In Australia, a substantial shift in parental support towards home ownership has emerged. Gone are the days when assistance merely involved loans that required repayment; today’s trend has morphed into what many are now referring to as the "Gift from Mum and Dad." According to the latest research from financial site Mozo, 75% of parents are providing monetary assistance for their children’s home deposits without the expectation of repayment, marking a significant increase from just 33% in 2021.

Rachel Wastell, Mozo’s personal finance expert, highlights this as a notable generational change in the "Bank of Mum and Dad." Parents are now, on average, gifting about AUD 74,040 to help their children make their first step into property ownership. While this amount can be impactful for many, Wastell cautions that it’s only one facet of the wider mortgage landscape.

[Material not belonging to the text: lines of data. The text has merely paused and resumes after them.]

/-- The load of a site: the sum of q over the replicas on it, as a fraction. -/
def siteLoad (w : ReviewWork) (cnt : Nat → Nat) (site : Nat) : Nat × Nat :=
  w.experts.foldl (fun a e =>
    let k := ((liveReps (w.entry e)).filter fun r => repSite (entReplica (w.entry e) r) == site).length
    if k = 0 then a else (a.1 * cnt e + k * w.l e * a.2, a.2 * cnt e)) (0, 1)

/-- Words of a spare-list entry (R421). -/
def State.spareWord (s : State) (l k i : Nat) : Nat :=
  s.lupRead (s.lupSlot l).lid ((s.lupSlot l).spare.toNat % 2 ^ 52 + 32 * k + 8 * i) 8

/-- The team, site and window of a spare. -/
def spareSite (w0 : Nat) : Nat := w0 % 64
def spareTeam (w0 : Nat) : Nat := bitsOf w0 47 24

/-- Whether a spare that replicas were retired from has left their grace interval, with no command of its window in
flight (R426). -/
def State.spareRested (s : State) (l k : Nat) : Bool :=
  let site := spareSite (s.spareWord l k 0)
  let slot := s.lupSlot l
  match AMap.find? k ((s.site site).lupSite l).rests with
  | none => true
  | some start =>
    decide (start + slot.graceTicks ≤ s.tick) &&
      (match s.windowReg slot.lid (s.spareWord l k 3 % 2 ^ 16) site with
        | some pa => regWord s pa 4 % 2 ^ 32 == 0
        | none => true)

/-- The free spares (R421, R426). -/
def State.freeSpares (s : State) (l : Nat) (w : ReviewWork) : List Nat :=
  (List.range 63).filter fun k =>
    bitOf (s.spareWord l k 0) 63 &&
      !(w.experts.any fun e => (liveReps (w.entry e)).any fun r => repSpare (entReplica (w.entry e) r) == k) &&
      s.spareRested l k

/-- The spare of least site load, the lowest of equals. -/
def leastLoaded (load : Nat → Nat × Nat) : List Nat → Option Nat
  | [] => none
  | k :: ks =>
    match leastLoaded load ks with
    | none => some k
    | some j => if (load j).1 * (load k).2 < (load k).1 * (load j).2 then some j else some k

/-- One expert's turn among the adds. -/
def State.reviewAdd (s : State) (l : Nat) (cnt : Nat → Nat) (w : ReviewWork) (e : Nat) : ReviewWork :=
  let slot := s.lupSlot l
  let t := w.entry e
  if slot.maxChanges ≤ w.n ∨ w.l e ≤ slot.hot * cnt e ∨ slot.maxReplicas ≤ cnt e then w
  else
    let sites := (liveReps t).map fun r => repSite (entReplica t r)
    let ks := (s.freeSpares l w).filter fun k => !sites.contains (spareSite (s.spareWord l k 0))
    match leastLoaded (fun k => siteLoad w cnt (spareSite (s.spareWord l k 0))) ks with
    | none => w
    | some k =>
      let w0 := s.spareWord l k 0
      let win := s.spareWord l k 3 % 2 ^ 16
      let r := ((List.range 8).find? fun r => !bitOf (entLive t) r).getD 0
      let word := win * 2 ^ 48 + spareTeam w0 * 2 ^ 24 + k * 2 ^ 8 + spareSite w0
      let t := setEntWord (setEntWord t (8 + r) word) 0 (setBits (entWord t 0) r r 1)
      { w with
        table := w.table.set e t
        n := w.n + 1
        changed := e :: w.changed
        copies := w.copies ++
          [(e, entWord t 1 % 2 ^ 52, s.spareWord l k 1, spareSite w0, entWord t 2 % 2 ^ 40)]
        spares := k :: w.spares
        adds := w.adds ++ [(e, r, spareSite w0, spareTeam w0, win)] }

/-- One expert's turn among the retirements. -/
def reviewRetire (slot : LupSlot) (cnt : Nat → Nat) (w : ReviewWork) (e : Nat) : ReviewWork :=
  let t := w.entry e
  if slot.maxChanges ≤ w.n ∨ w.changed.contains e ∨ slot.cold * cnt e ≤ w.l e ∨ cnt e ≤ 1 then w
  else
    match ((liveReps t).filter fun r => r != entOwner t).getLast? with
    | none => w
    | some r =>
      { w with
        table := w.table.set e (setEntWord t 0 (setBits (entWord t 0) r r 0))
        n := w.n + 1
        changed := e :: w.changed }

/-- The review's plan (R422).
DEDUCED (assumption 81). -/
def State.planReview (s : State) (l : Nat) (load : AMap Nat Nat) : ReviewWork :=
  let es := ((List.range 4096).map fun e => (e, s.committed l e)).filter fun p =>
    entValid p.2 && decide (0 < entCount p.2)
  let cnt := fun e => entCount (AMap.getD es e [])
  let ids := es.map Prod.fst
  let down := sortExperts (fun e f => loadLe load cnt f e) ids
  let up := sortExperts (fun e f => loadLe load cnt e f) ids
  let w : ReviewWork :=
    { table := es, experts := ids, load, n := 0, changed := [], copies := [], spares := [], adds := [] }
  up.foldl (reviewRetire (s.lupSlot l) cnt) (down.foldl (s.reviewAdd l cnt) w)

/-- The load counters of all live reticles summed, by expert. -/
def State.sumCounters (s : State) (l : Nat) : AMap Nat Nat :=
  s.liveSites.foldl (fun m n =>
    ((s.site n).lupSite l).cnt.foldl (fun (m : AMap Nat Nat) p => m.set p.1 (AMap.getD m p.1 0 + p.2)) m) []

/-- The load counters of all live reticles cleared. -/
def State.clearCounters (s : State) (l : Nat) : State :=
  s.liveSites.foldl (fun s n => s.modLupSite n l fun t => { t with cnt := [] }) s

/-- The FENCE tcn>c at wafer scope that the controller's CAS of G acts as (R422). -/
def lupFence : Fence := ⟨0b01011, 0b00010, 3⟩

/-- LINEUP_REVIEW (R422): the controller starts a review, unless a step is open.
DEDUCED (assumption 81). -/
def execLineupReview (l : Nat) (s : State) : Out :=
  s.unheld (.lineupReview l) fun s =>
    let slot := s.lupSlot l
    if !slot.en || !slot.auto then .next s
    else
      let s := s.due (.lineupReview l) slot.reviewTicks
      if slot.review.isSome || !s.lupRuns l then .next s
      else
        match s.gateCas l 0 0xFFFFFFFF with
        | (false, s) => .next s
        | (true, s) =>
          let s := s.fence lupFence .module
          let load := s.sumCounters l
          let s := s.clearCounters l
          let w := s.planReview l load
          if w.n = 0 then .next (s.openGate l slot.lid)
          else
            let r : Review :=
              { lid := slot.lid, table := w.table.filter fun p => w.changed.contains p.1, copies := w.copies
                spares := w.spares, adds := w.adds, acks := []
                version := nextLup ((s.site slot.csite).lupSite l).version, stage := .copying, site := slot.csite
                sent := 0 }
            .next ((s.modLupSlot l fun v => { v with review := some r }).due (.lineupCopiesDone l []) coreTicks)

/-! ## Copies (R423) -/

/-- Bytes copied on path c, by the controller, from one virtual address of a launch to another: none where some of them
cannot be read or written. -/
def State.lupCopy (lid : Nat) : (fuel : Nat) → State → (src dst n : Nat) → Option State
  | 0, _, _, _, _ => none
  | fuel + 1, s, src, dst, n =>
    if n = 0 then some s
    else
      let k := min n (min (pageSize - src % pageSize) (pageSize - dst % pageSize))
      match s.lupAddr lid src .read with
      | none => none
      | some (a, s) =>
        match s.lupAddr lid dst .write with
        | none => none
        | some (b, s) =>
          if s.badLoc 0 (.glob a) k then none
          else
            let (v, s) := s.seen .c .module 0 (.glob a) k
            State.lupCopy lid fuel (s.writeAs .c .module .nothing none 0 (.glob b) k v) (src + k) (dst + k) (n - k)

/-- The copies of a review made one after another: the experts whose copy failed. -/
def State.lupCopies (s : State) (lid : Nat) :
    List (Nat × Nat × Nat × Nat × Nat) → State × List Nat
  | [] => (s, [])
  | (e, src, dst, _, n) :: cs =>
    match State.lupCopy lid (n + 1) s src dst n with
    | none =>
      let r := s.lupCopies lid cs
      (r.1, e :: r.2)
    | some s => s.lupCopies lid cs

/-- LINEUP_COPIES_DONE (R423): the copies are made; any failure, of the copies or of the experts named, fails
the review. -/
def execLineupCopiesDone (l : Nat) (failed : List Nat) (s : State) : Out :=
  s.unheld (.lineupCopiesDone l failed) fun s =>
    match (s.lupSlot l).review with
    | none => .next s
    | some r =>
      if r.stage ≠ .copying ∨ !s.lupRuns l then .next s
      else
        let (s, bad) := s.lupCopies r.lid r.copies
        if bad.isEmpty ∧ failed.isEmpty then .next (s.due (.lineupPrepare l) 0)
        else .next (s.failReview l (bad ++ failed))

/-! ## Prepare (R424) -/

/-- EXPERT and REPLICA written into the registration of an added replica's window. -/
def State.registerReplica (s : State) (lid : Nat) (a : Nat × Nat × Nat × Nat × Nat) : State :=
  match s.windowReg lid a.2.2.2.2 a.2.2.1 with
  | some pa => s.writeAs .t .module .nothing none 0 (.glob (pa + 40)) 8 (setBits (setBits (regWord s pa 5) 11 0 a.1) 14 12 a.2.1)
  | none => s

/-- Memory with `n` bytes copied from one physical address to another. -/
def copyRange (m : Memory) (src dst n : Nat) : Memory :=
  let kept := m.filter fun c => !decide (dst ≤ c.1 ∧ c.1 < dst + n)
  m.foldl (fun k c => if src ≤ c.1 ∧ c.1 < src + n then k.put (c.1 - src + dst) c.2 else k) kept

/-- The bytes of a bank (R420). -/
def bankBytes : Nat := 2 ^ 19

/-- The review's table written into the other bank of one reticle, and PREPVER set there. -/
def State.prepareSite (s : State) (l : Nat) (r : Review) (n : Nat) : State :=
  let c := (s.lupSlot l).csite
  let from_ := s.lupEntryPa c l ((s.site c).lupSite l).sel 0
  let bank := 1 - ((s.site n).lupSite l).sel
  let s := { s with mem := copyRange s.mem from_ (s.lupEntryPa n l bank 0) bankBytes }
  let s := r.table.foldl (fun s p =>
    { s with
      mem := s.mem.write (s.lupEntryPa n l bank p.1) (p.2.flatMap fun w => bytesOfNat 8 w.toNat) }) s
  s.modLupSite n l fun t => { t with ver := .ofNat 64 (r.version * 2 ^ 32 + t.version) }

/-- A message from the reticle that runs a review to another, over the mesh. -/
def lupTrip (c n : Nat) : Nat := meshHops c n * hopTicks

/-- The commit broadcast to the live reticles, which are to acknowledge it (R425 step 1). -/
def State.broadcastLup (s : State) (l : Nat) (r : Review) (ns : List Nat) : State :=
  ns.foldl (fun s n => s.due (.lineupCommit l n) (lupTrip r.site n))
    (s.modLupSlot l fun v => { v with review := some { r with stage := .committing, acks := ns } })

/-- A preparation is out: the live reticles are to acknowledge it within 10 µs, each a round trip later (R424). -/
def State.awaitPrepared (s : State) (l : Nat) (r : Review) : State :=
  let ns := s.liveSites
  let s := s.modLupSlot l fun v => { v with review := some { r with stage := .prepared, acks := ns, sent := s.tick } }
  (ns.foldl (fun s n => s.due (.lineupPrepare l) (2 * lupTrip r.site n)) s).watchPrepare l tenMicros

/-- Barrel's first table (R420): where no table is committed, the controller is asked to commit version 1 from
the prepared banks; while a step of the launch is open, the commit waits (R427).
DEDUCED (assumption 81). -/
def State.firstTable (s : State) (l : Nat) : State :=
  let slot := s.lupSlot l
  match s.gateCas l 0 0xFFFFFFFF with
  | (false, s) => s.due (.lineupPrepare l) tenMicros
  | (true, s) =>
    (s.liveSites.foldl (fun s n => s.modLupSite n l fun t => { t with ver := .ofNat 64 (2 ^ 32 + t.version) })
      s).awaitPrepared l
      { lid := slot.lid, table := [], copies := [], spares := [], adds := [], acks := [], version := 1
        stage := .prepared, site := slot.csite, sent := 0 }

Recognising the appeal of receiving such a gift, Wastell warns of potential pitfalls. "While it’s thrilling to receive that financial boost, there’s a risk of fostering an unrealistic expectation of affordability," she explains. She advises a comprehensive assessment of mortgage repayments, suggesting buyers consider their ability to handle payments not just at current rates but also amidst possible future rate hikes.

Interestingly, about one in three parents feel a certain emotional obligation to support their children in acquiring property. However, some are resorting to extreme measures to facilitate this support. Mozo’s findings reveal that 3% of parents are securing loans or putting charges on credit cards to provide additional funds, a statistic that Wastell found alarming. She warns that parents putting themselves in precarious financial situations for their children’s benefit need to reflect on the possible repercussions.

The pressure to help children with significant loans can lead parents to make sacrifices, including delaying retirement or even selling assets to boost their financial contributions. Wastell raises a critical point: "What happens if you help them so much that they later need to turn around and help you?" This situation reflects a broader spectrum of potential financial strain that can arise from such support.

The average cash assistance has also evolved in response to rising property prices. With Australian property values soaring by 51% over the last five years, parents are increasing their financial gifts to keep pace with the escalating costs of property ownership. Mozo found that the source of this financial support typically stems from savings (54%), with another 29% coming from disposable income, while 19% of parents have opted to cut back on personal expenditures.

Significantly, only 4% of parents reported either delaying their retirement or liquidating their assets to provide financial assistance. This is particularly noteworthy given the marked increase in home deposit requirements, previously at AUD 69,907 in 2021 and now sitting at AUD 74,040.

The shifting dynamic can also be observed in how parents are perceiving the nature of their support. In 2021, a considerable number (33%) expected their contributions to be repaid; now, that figure has fallen to just 12%, with a dramatic 75% opting for gifts without future repayment. Additionally, nearly a quarter of parents (23%) have allowed their children to live at home rent-free to save for a deposit, a rise from 15% in 2021, though the cost of accommodating them has dipped significantly—from AUD 13,845 in 2021 to AUD 6,226.

Wastell suggests that this trend reflects a growing preference among parents for shorter-term arrangements: "Parents may be shifting to a ‘set them up and send them off’ model," providing larger initial amounts rather than ongoing support.

In summary, as the landscape of parental financial support in Australia continues to evolve, it remains vital for both parents and children to navigate the associated risks carefully. Engaging in open conversations about financial expectations and capabilities can help ensure that the support given contributes to a parent-child relationship built on mutual understanding rather than financial strain.